### WHAT TO DO
From the line with "have hcarry : (BitVec.ofNat" through the line with "theorem rorByte_eq (v", repeat the entries verbatim, both end lines included, and add nothing.

### SOURCE DATA

▬▬▬

/-- Settles O44: by the laws of read-modify-write; that the cell reads back needs the canonical memory of the
invariant. -/
theorem incAndDecWorkInPlace : Obligations.IncAndDecWorkInPlace := by
  refine fun a w s hs => ⟨fun f hf => ⟨_, exec_incForm a w s f hf, ?_⟩, fun f hf => ⟨_, exec_decForm a w s f hf, ?_⟩⟩
  · exact ⟨State.modify_frame_of_mem s incByte f.cycles (incForm_operand a w f hf),
      State.modify_writtenBack hs.memWf incByte f.operand f.cycles,
      flagsNZ_of_setNZ (State.modify_p s incByte f.operand f.cycles)⟩
  · exact ⟨State.modify_frame_of_mem s decByte f.cycles (decForm_operand a w f hf),
      State.modify_writtenBack hs.memWf decByte f.operand f.cycles,
      flagsNZ_of_setNZ (State.modify_p s decByte f.operand f.cycles)⟩

/-- What an instruction does whose meaning is to put a result in a register, in 2 cycles. -/
theorem setsRegisterAndNZ_of_setResult {i : Instr} {s : State} {r : Reg} {v : Byte}
    (hexec : exec i s = .next ((s.setResult r v).retire 1 2)) :
    ∃ t, exec i s = .next t ∧ t = { s.set r v with p := t.p, pc := s.pc + 1, cyc := s.cyc + 2 } ∧ FlagsNZ s t v := by
  refine ⟨_, hexec, ?_⟩
  rw [State.setResult_spec, State.retire, State.set_pc, State.set_cyc]
  exact ⟨rfl, flagsNZ_of_setNZ rfl⟩

/-- Settles O45: each of the four has its rule's opcode and puts its sum or difference in its register. -/
theorem indexIncrementsAndDecrements : Obligations.IndexIncrementsAndDecrements := by
  intro s f hf
  simp only [List.mem_cons, List.not_mem_nil, or_false] at hf
  obtain rfl | rfl | rfl | rfl := hf
  all_goals exact ⟨rfl, setsRegisterAndNZ_of_setResult rfl⟩

end Sys2Proof.Machine

namespace Sys2Proof.Machine

/-! ### Logic, bit test, shifts and rotates (45_logic_shift.md R240 to R248)

As for arithmetic, the forms of a family run one shared shape, whose law says what becomes of the state. The shifts and
rotates are one kind of byte computation: a number mod 2^8 for the result, and a bit for C. -/

/-! #### Shifts and rotates (R244 to R248) -/

theorem exec_aslForm (a : Byte) (w : Addr) (s : State) :
    ∀ f ∈ aslForms a w, exec f.instr s = .next (s.modify aslByte f.operand f.cycles) :=
  List.map_inj_left.mp rfl

theorem exec_lsrForm (a : Byte) (w : Addr) (s : State) :
    ∀ f ∈ lsrForms a w, exec f.instr s = .next (s.modify lsrByte f.operand f.cycles) :=
  List.map_inj_left.mp rfl

theorem exec_rolForm (a : Byte) (w : Addr) (s : State) :
    ∀ f ∈ rolForms a w, exec f.instr s = .next (s.modify rolByte f.operand f.cycles) :=
  List.map_inj_left.mp rfl

theorem exec_rorForm (a : Byte) (w : Addr) (s : State) :
    ∀ f ∈ rorForms a w, exec f.instr s = .next (s.modify rorByte f.operand f.cycles) :=
  List.map_inj_left.mp rfl

/-- The result byte and the status after a shift or a rotate, from the number it computes and the bit it shifts out. -/
def shifted (p : Byte) (res : Nat × Bool) : Byte × Byte :=
  (BitVec.ofNat 8 res.1, setNZ (putFlag p .c res.2) (BitVec.ofNat 8 res.1))

theorem getLsbD_zero (b : Byte) : b.getLsbD 0 = decide (b.toNat % 2 = 1) := Nat.testBit_zero b.toNat

theorem shiftLeft_eq_ofNat (b : Byte) (n : Nat) : b <<< n = BitVec.ofNat 8 (b.toNat <<< n) := rfl

theorem shiftRight_eq_ofNat (b : Byte) (n : Nat) : b >>> n = BitVec.ofNat 8 (b.toNat >>> n) := by
  rw [← BitVec.toNat_ushiftRight, BitVec.ofNat_toNat, BitVec.setWidth_eq]

/-- The carry enters at bit 0, which the left shift has vacated, so that putting it there is adding it. -/
theorem shiftLeft_one_or_carry (v : Byte) {c : Nat} (hc : c ≤ 1) :
    v <<< 1 ||| BitVec.ofNat 8 c = BitVec.ofNat 8 (2 * v.toNat + c) := by
  have hbit : c < 2 ^ 1 := by omega
  rw [shiftLeft_eq_ofNat, ← BitVec.ofNat_or, ← Nat.shiftLeft_add_eq_or_of_lt hbit, Nat.shiftLeft_eq, Nat.pow_one,
    Nat.mul_comm]

/-- The carry enters at bit 7, which the right shift has vacated. -/
theorem shiftRight_one_or_carry (v : Byte) {c : Nat} (hc : c ≤ 1) :
    v >>> 1 ||| BitVec.ofNat 8 c <<< 7 = BitVec.ofNat 8 (v.toNat / 2 + 128 * c) := by
  have hv : v.toNat < 256 := v.isLt
  have hhalf : v.toNat / 2 < 2 ^ 7 := by omega
  have hcarry : (BitVec.ofNat 8 c).toNat = c := by rw [BitVec.toNat_ofNat]; omega
  rw [shiftLeft_eq_ofNat, hcarry, shiftRight_eq_ofNat, Nat.shiftRight_eq_div_pow, Nat.pow_one, ← BitVec.ofNat_or,
    Nat.or_comm, ← Nat.shiftLeft_add_eq_or_of_lt hhalf, Nat.shiftLeft_eq, Nat.mul_comm, Nat.add_comm]

theorem aslByte_eq (v p : Byte) : aslByte v p = shifted p (2 * v.toNat, decide (128 ≤ v.toNat)) := by
  rw [aslByte, shiftLeft_eq_ofNat, Nat.shiftLeft_eq, Nat.pow_one, Nat.mul_comm, getLsbD_seven]
  rfl

theorem lsrByte_eq (v p : Byte) : lsrByte v p = shifted p (v.toNat / 2, decide (v.toNat % 2 = 1)) := by
  rw [lsrByte, shiftRight_eq_ofNat, Nat.shiftRight_eq_div_pow, Nat.pow_one, getLsbD_zero]
  rfl

theorem rolByte_eq (v p : Byte) : rolByte v p = shifted p (2 * v.toNat + carryIn p, decide (128 ≤ v.toNat)) := by
  rw [rolByte, shiftLeft_one_or_carry v (carryIn_le_one p), getLsbD_seven]
  rfl

theorem rorByte_eq (v p : Byte) :
    rorByte v p = shifted p (v.toNat / 2 + 128 * carryIn p, decide (v.toNat % 2 = 1)) := by
  rw [rorByte, shiftRight_one_or_carry v (carryIn_le_one p), getLsbD_zero]
  rfl

/-- What a read-modify-write on A or on memory leaves besides A, memory and the status. -/
theorem State.modify_frame (s : State) (f : Byte → Byte → Byte × Byte) (o : RmwOperand) (n : Nat) :
    s.modify f o n = { s with
      a := (s.modify f o n).a, mem := (s.modify f o n).mem, p := (s.modify f o n).p,
      pc := s.pc + BitVec.ofNat 16 o.length, cyc := s.cyc + n } := by
  cases o <;> rfl

/-- What an instruction does whose meaning is a read-modify-write by a shift or a rotate. -/
theorem movesThroughCarry_of_modify {i : Instr} {s : State} {op : Byte → Byte → Byte × Byte} {o : RmwOperand} {n : Nat}
    {res : Nat × Bool} (hs : s.Inv) (hexec : exec i s = .next (s.modify op o n))
    (hop : op (o.value s) s.p = shifted s.p res) :
    ∃ t, exec i s = .next t ∧
      t = { s with a := t.a, mem := t.mem, p := t.p, pc := s.pc + BitVec.ofNat 16 o.length, cyc := s.cyc + n } ∧
      WrittenBack o s t (BitVec.ofNat 8 res.1) ∧ FlagsNZC s t (BitVec.ofNat 8 res.1) res.2 := by
  have hwritten := State.modify_writtenBack hs.memWf op o n
  have hstatus := State.modify_p s op o n
  rw [hop] at hwritten hstatus
  exact ⟨_, hexec, State.modify_frame s op o n, hwritten, flagsNZC_of_setNZ hstatus⟩

/-- Settles O48: each of the four is a read-modify-write whose byte computation is its rule's number and bit; that the
cell reads back needs the canonical memory of the invariant. -/
theorem shiftsAndRotatesMoveThroughCarry : Obligations.ShiftsAndRotatesMoveThroughCarry := by
  refine fun a w s hs => ⟨⟨rfl, rfl, rfl, rfl⟩, fun g hg f hf => ?_⟩
  simp only [List.mem_cons, List.not_mem_nil, or_false] at hg
  obtain rfl | rfl | rfl | rfl := hg
  · exact movesThroughCarry_of_modify hs (exec_aslForm a w s f hf) (aslByte_eq _ _)
  · exact movesThroughCarry_of_modify hs (exec_lsrForm a w s f hf) (lsrByte_eq _ _)
  · exact movesThroughCarry_of_modify hs (exec_rolForm a w s f hf) (rolByte_eq _ _)
  · exact movesThroughCarry_of_modify hs (exec_rorForm a w s f hf) (rorByte_eq _ _)

/-! #### AND, ORA and EOR (R240 to R242) -/

theorem exec_andForm (v a : Byte) (w : Addr) (s : State) :
    ∀ f ∈ andForms v a w, exec f.instr s = .next (s.accumulate andByte f.operand f.cycles) :=
  List.map_inj_left.mp rfl

theorem exec_oraForm (v a : Byte) (w : Addr) (s : State) :
    ∀ f ∈ oraForms v a w, exec f.instr s = .next (s.accumulate oraByte f.operand f.cycles) :=
  List.map_inj_left.mp rfl

theorem exec_eorForm (v a : Byte) (w : Addr) (s : State) :
    ∀ f ∈ eorForms v a w, exec f.instr s = .next (s.accumulate eorByte f.operand f.cycles) :=
  List.map_inj_left.mp rfl

/-- What an instruction does whose meaning is an operation on A that sets N and Z from its result. -/
theorem setsAAndNZ_of_accumulate {i : Instr} {s : State} {op : Byte → Byte → Byte → Byte × Byte} {o : ReadOperand}
    {n : Nat} {r : Byte} (hexec : exec i s = .next (s.accumulate op o n))
    (hop : op s.a (o.value s) s.p = (r, setNZ s.p r)) :
    ∃ t, exec i s = .next t ∧
      t = { s with a := r, p := t.p, pc := s.pc + BitVec.ofNat 16 o.length, cyc := s.cyc + n + o.penalty s } ∧
      FlagsNZ s t r := by
  refine ⟨_, hexec, ?_⟩
  rw [State.accumulate_spec, hop]
  exact ⟨rfl, flagsNZ_of_setNZ rfl⟩

/-- Settles O46: each of the three is an operation on A, with its bitwise result and the flags of SetNZ. -/
theorem logicalOperationsOnA : Obligations.LogicalOperationsOnA := by
  intro v a w s g hg f hf
  simp only [List.mem_cons, List.not_mem_nil, or_false] at hg
  obtain rfl | rfl | rfl := hg
  · exact setsAAndNZ_of_accumulate (exec_andForm v a w s f hf) rfl
  · exact setsAAndNZ_of_accumulate (exec_oraForm v a w s f hf) rfl
  · exact setsAAndNZ_of_accumulate (exec_eorForm v a w s f hf) rfl

/-! #### BIT (R243) -/

theorem exec_bitForm (a : Byte) (w : Addr) (s : State) :
    ∀ f ∈ bitForms a w, exec f.instr s = .next (s.bitTest f.operand f.cycles) :=
  List.map_inj_left.mp rfl

/-- The status that BIT leaves is what `FlagsNVZC` says of every flag, with C as before. -/
theorem flagsNVZC_of_bitFlags {s t : State} {m : Byte} (h : t.p = bitFlags s.a m s.p) :
    FlagsNVZC s t (m.getLsbD 7) (m.getLsbD 6) (s.a &&& m == 0) (s.flag .c) := by
  intro f
  rw [State.flag, h, bitFlags, flagOf_putFlag, flagOf_putFlag, flagOf_putFlag]
  cases f <;> rfl

/-- Settles O47: by the law of bit tests, with the flags of `bitFlags`. -/
theorem bitTakesNVFromMemory : Obligations.BitTakesNVFromMemory := by
  refine fun a w s => ⟨rfl, rfl, fun f hf => ⟨_, exec_bitForm a w s f hf, ?_⟩⟩
  rw [State.bitTest_spec]
  exact ⟨rfl, flagsNVZC_of_bitFlags rfl⟩

end Sys2Proof.Machine

namespace Sys2Proof.Machine

/-! ### Branches, jumps, subroutines, BRK and RTI (46_control.md R260 to R275)

A branch and a jump set PC, and what is to be shown is that the model's words for an address are the arithmetic of the
rules. JSR and BRK push: their cells are given once, for a 16-bit push and for a trap entry, and the statements read
them off. -/

/-! #### Branches (R260 to R269) -/

theorem encode_branchForm (off : Byte) : ∀ f ∈ branchForms off, encode f.instr = [f.opcode, off] :=
  List.map_inj_left.mp rfl

theorem exec_branchForm (off : Byte) (s : State) :
    ∀ f ∈ branchForms off, exec f.instr s = .next (s.branch (s.flag f.flag == f.taken) off 2) :=
  List.map_inj_left.mp rfl

/-- R131: the offset is added as a signed number, mod 2^16. -/
theorem add_sext_eq_ofInt (w : Addr) (off : Byte) : w + sext off = BitVec.ofInt 16 (w.toNat + off.toInt) := by
  rw [BitVec.ofInt_add, BitVec.ofInt_natCast, BitVec.ofNat_toNat, BitVec.setWidth_eq]
  rfl

/-- R130: a page is crossed when the page numbers differ. -/
theorem pageCrossed_eq_decide (base ea : Addr) : pageCrossed base ea = decide (base.toNat / 256 ≠ ea.toNat / 256) := by
  rw [pageCrossed, Bool.eq_iff_iff, bne_iff_ne, decide_eq_true_iff, Ne, BitVec.toNat_eq, hiByte_toNat, hiByte_toNat]

/-- R260: a branch taken costs one cycle more, or two across a page. -/
theorem branch_taken_cycles (base ea : Addr) :
    2 + 1 + (pageCrossed base ea).toNat = if base.toNat / 256 = ea.toNat / 256 then 3 else 4 := by
  rw [pageCrossed_eq_decide]
  by_cases h : base.toNat / 256 = ea.toNat / 256 <;> simp [h]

▬▬▬

### WRITTEN RESPONSE
  have hcarry : (BitVec.ofNat 8 c).toNat = c := by rw [BitVec.toNat_ofNat]; omega
  rw [shiftLeft_eq_ofNat, hcarry, shiftRight_eq_ofNat, Nat.shiftRight_eq_div_pow, Nat.pow_one, ← BitVec.ofNat_or,
    Nat.or_comm, ← Nat.shiftLeft_add_eq_or_of_lt hhalf, Nat.shiftLeft_eq, Nat.mul_comm, Nat.add_comm]

theorem aslByte_eq (v p : Byte) : aslByte v p = shifted p (2 * v.toNat, decide (128 ≤ v.toNat)) := by
  rw [aslByte, shiftLeft_eq_ofNat, Nat.shiftLeft_eq, Nat.pow_one, Nat.mul_comm, getLsbD_seven]
  rfl

theorem lsrByte_eq (v p : Byte) : lsrByte v p = shifted p (v.toNat / 2, decide (v.toNat % 2 = 1)) := by
  rw [lsrByte, shiftRight_eq_ofNat, Nat.shiftRight_eq_div_pow, Nat.pow_one, getLsbD_zero]
  rfl

theorem rolByte_eq (v p : Byte) : rolByte v p = shifted p (2 * v.toNat + carryIn p, decide (128 ≤ v.toNat)) := by
  rw [rolByte, shiftLeft_one_or_carry v (carryIn_le_one p), getLsbD_seven]
  rfl

theorem rorByte_eq (v p : Byte) :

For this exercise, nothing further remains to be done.